ABOUT THIS EXERCISE =>
Report each line of the records where "Refusal" occurs.

- - - -

-- ==== Sys2Proof/Machine/RoundTransforms.lean ====
section
/-!
DEFINITION. The six round operations as functions on a State, and the primitive commands that apply one of them to ST
(42_round_transforms.md).
-/

namespace Sys2Proof.Machine

/-- R160: `AddRoundKey(s, k)[r][c] = s[r][c] ^ k[r][c]`. -/
def addRoundKey (s k : Block) : Block := ofCells fun r c => cell s r c ^^^ cell k r c

/-- R161 -/
def subBytes (s : Block) : Block := ofCells fun r c => sbox (cell s r c)

/-- R161 -/
def invSubBytes (s : Block) : Block := ofCells fun r c => invSbox (cell s r c)

/-- R164: `ShiftRows(s)[r][c] = s[r][(c + r) mod 4]`. -/
def shiftRows (s : Block) : Block := ofCells fun r c => cell s r (c + r)

/-- R164: `InvShiftRows(s)[r][c] = s[r][(c - r) mod 4]`. -/
def invShiftRows (s : Block) : Block := ofCells fun r c => cell s r (c - r)

/-- R167: the dot product of row `r` of a matrix with column `c` of a State. -/
def dotColumn (m : Fin 4 → Fin 4 → Byte) (s : Block) (r c : Fin 4) : Byte :=
  gmul (m r 0) (cell s 0 c) ^^^ gmul (m r 1) (cell s 1 c) ^^^ gmul (m r 2) (cell s 2 c) ^^^ gmul (m r 3) (cell s 3 c)

/-- R167 -/
def mixColumns (s : Block) : Block := ofCells (dotColumn mixMatrix s)

/-- R167 -/
def invMixColumns (s : Block) : Block := ofCells (dotColumn invMixMatrix s)

/-- The round key an ARK names (R170); a command with its field RK above 10 is refused before it gets here (R94). -/
def arkRoundKey (rk : Schedule) (r : BitVec 4) : Block := roundKey rk (Fin.ofNat 11 r.toNat)

/-- R162: `ST <- SubBytes(ST)`. -/
def execSub (s : State) : Host.Outcome State Fault Refusal :=
  completeCommand .sub (fun s => { s with st := subBytes s.st }) s

/-- R163: `ST <- InvSubBytes(ST)`. -/
def execInvsub (s : State) : Host.Outcome State Fault Refusal :=
  completeCommand .invsub (fun s => { s with st := invSubBytes s.st }) s

/-- R165: `ST <- ShiftRows(ST)`. -/
def execShr (s : State) : Host.Outcome State Fault Refusal :=
  completeCommand .shr (fun s => { s with st := shiftRows s.st }) s

/-- R166: `ST <- InvShiftRows(ST)`. -/
def execInvshr (s : State) : Host.Outcome State Fault Refusal :=
  completeCommand .invshr (fun s => { s with st := invShiftRows s.st }) s

/-- R168: `ST <- MixColumns(ST)`. -/
def execMix (s : State) : Host.Outcome State Fault Refusal :=
  completeCommand .mix (fun s => { s with st := mixColumns s.st }) s

/-- R169: `ST <- InvMixColumns(ST)`. -/
def execInvmix (s : State) : Host.Outcome State Fault Refusal :=
  completeCommand .invmix (fun s => { s with st := invMixColumns s.st }) s

/-- R170: `ST <- AddRoundKey(ST, RoundKey(r))`. -/
def execArk (r : BitVec 4) (s : State) : Host.Outcome State Fault Refusal :=
  completeCommand (.ark r) (fun s => { s with st := addRoundKey s.st (arkRoundKey s.rk r) }) s

/-- R171: `ST <- AddRoundKey(ST, CHAIN)`; CHAIN stays. -/
def execArkc (s : State) : Host.Outcome State Fault Refusal :=
  completeCommand .arkc (fun s => { s with st := addRoundKey s.st s.chain }) s

end Sys2Proof.Machine
end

- - - -

ANSWER SPACE =>
def execSub (s : State) : Host.Outcome State Fault Refusal :=
def execInvsub (s : State) : Host.Outcome State Fault Refusal :=
def execShr (s : State) : Host.Outcome State Fault Refusal :=
def execInvshr (s : State) : Host.Outcome State Fault Refusal :=
def execMix (s : State) : Host.Outcome State Fault Refusal :=
def execInvmix (s : State) : Host.Outcome State Fault Refusal :=
def execArk (r : BitVec 4) (s : State) : Host.Outcome State Fault Refusal :=
def execArkc (s : State) : Host.Outcome State Fault Refusal :=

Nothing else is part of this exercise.